Married women in India who experience physical and sexual violence from their husbands have an increased risk of HIV infection, compared with women who are not abused by their husbands, according to a study in the August 13 issue of JAMA, a theme issue on violence and human rights.
"India is home to approximately 2.5 million people living with human immunodeficiency virus (HIV), the third largest number of cases of any country in the world, and is recognized as the source of increasing HIV prevalence among its South Asian neighbors," the authors write. "Despite reductions in prevalence of … infection among the general population of India, women account for a rising percentage of all HIV cases, with husbands' risk behavior described as the major source of women's infection. Intimate partner violence (IPV) has been described as being associated with heterosexual transmission of HIV to women in India and elsewhere."
Jay G. Silverman, Ph.D., of the Harvard School of Public Health, Boston, and colleagues conducted a study in 2007 and 2008 to assess the relationship between experiencing IPV and the occurrence of HIV infection in a nationally representative sample of married Indian women tested for HIV. The researchers analyzed data on 28,139 married women who provided IPV data and HIV test results as part of a national family health survey conducted across India during 2005 and 2006.

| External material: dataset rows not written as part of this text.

/-! ### The frame of a dispatch (R320, R321) -/

/-- The flags byte as a number (`10_state.md` R34). -/
theorem State.flagsByte_eq_ofNat (s : State) :
    s.flagsByte = BitVec.ofNat 8
      ((if s.ie then 128 else 0) + (if s.flagC then 4 else 0) + (if s.flagS then 2 else 0) +
        (if s.flagZ then 1 else 0)) := by
  unfold State.flagsByte
  cases s.ie <;> cases s.flagC <;> cases s.flagS <;> cases s.flagZ <;> rfl

/-- The vector cell is read after the two pushes. -/
theorem State.pc_dispatch_eq_readMem (s : State) (vec : Byte) :
    (s.dispatch vec).pc = (s.dispatch vec).readMem vec := by
  rw [State.pc_dispatch, State.readMem, State.readMem, State.mem_dispatch]

/-! ### Latched requests (R311, R314, R324; decisions D11 and D12) -/

/-- A latched request of the timer or of the console is still latched. -/
def State.KeepsRequests (s t : State) : Prop :=
  (s.timer.pending = true → t.timer.pending = true) ∧
    (s.console.pending = true → t.console.pending = true)

/-- The state is one that the timer's dispatch leaves. -/
def State.TimerServed (t : State) : Prop :=
  ∃ u : State, u.ie = true ∧ u.timer.pending = true ∧
    t = State.dispatch { u with timer := { u.timer with pending := false } } 0xDC#8

/-- The state is one that the console's dispatch leaves. -/
def State.ConsoleServed (t : State) : Prop :=
  ∃ u : State, u.ie = true ∧ u.console.pending = true ∧
    t = State.dispatch { u with console := { u.console with pending := false } } 0xDF#8

/-- A latched request is still latched, or was cleared by its own dispatch. -/
def State.KeepsOrServesRequests (s t : State) : Prop :=
  (s.timer.pending = true → t.timer.pending = true ∨ t.TimerServed) ∧
    (s.console.pending = true → t.console.pending = true ∨ t.ConsoleServed)

theorem State.KeepsRequests.of_eq {s t : State} (ht : t.timer.pending = s.timer.pending)
    (hc : t.console.pending = s.console.pending) : s.KeepsRequests t :=
  ⟨ht.trans, hc.trans⟩

theorem State.KeepsRequests.trans_keepsOrServes {s t u : State} (h : s.KeepsRequests t)
    (h' : t.KeepsOrServesRequests u) : s.KeepsOrServesRequests u :=
  ⟨h'.1 ∘ h.1, h'.2 ∘ h.2⟩

theorem State.KeepsRequests.keepsOrServes {s t : State} (h : s.KeepsRequests t) :
    s.KeepsOrServesRequests t :=
  ⟨fun hp => .inl (h.1 hp), fun hp => .inl (h.2 hp)⟩

theorem Timer.pending_tick {t : Timer} (h : t.pending = true) : t.tick.pending = true := by
  unfold Timer.tick
  split
  · simp [h]
  · exact h

theorem Timer.pending_advance (n : Nat) {t : Timer} (h : t.pending = true) :
    (Timer.advance n t).pending = true := by
  unfold Timer.advance
  split
  · exact h
  · split
    · exact Timer.pending_tick h
    · exact h

@[simp] theorem State.pending_portIn (s : State) (p : Byte) :
    (s.portIn p).2.timer.pending = s.timer.pending := by
  obtain h | ⟨-, h⟩ | ⟨-, h⟩ := s.portIn_snd_cases p <;> simp [h]

/-- A write of the timer's ports leaves its request alone (`45_io_ports.md` R221; decision D11). -/
@[simp] theorem State.pending_portOut (s : State) (p v : Byte) :
    (s.portOut p v).timer.pending = s.timer.pending := by
  obtain h | ⟨z, h⟩ | h | h | h | h | h := s.portOut_cases p v <;> simp [h]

Approximately one-third of married Indian women (35.49 percent) reported they had experienced physical IPV, with or without sexual violence, from their husbands. About one-fourth (27.8 percent) reported experiencing physical IPV without sexual violence, while 7.68 percent reported both physical and sexual IPV. Approximately one in 450 women (0.22 percent) tested positive for HIV.
"In this first national population-based study of the relationship of husbands' violence against wives to wives' HIV infection status (as indicated via diagnostic testing), married Indian women who experienced both physical and sexual IPV demonstrated an HIV infection prevalence approximately four times greater than that of non-abused women," the authors report.
Physical IPV alone was not associated with the risk of HIV infection. Women's personal sexual risk behaviors (condom use and multiple partners) were not associated with HIV infection prevalence.
"Prevention of IPV may augment efforts to reduce the spread of HIV/AIDS," the authors assert.
"Findings of the present study, based on both the large population-based sample and the use of standard diagnostic testing for HIV infection, should serve to confirm the nature of this relationship and move public health policy-makers and practitioners to increase recognition of IPV as a critically important target in the global fight against HIV/AIDS," they conclude.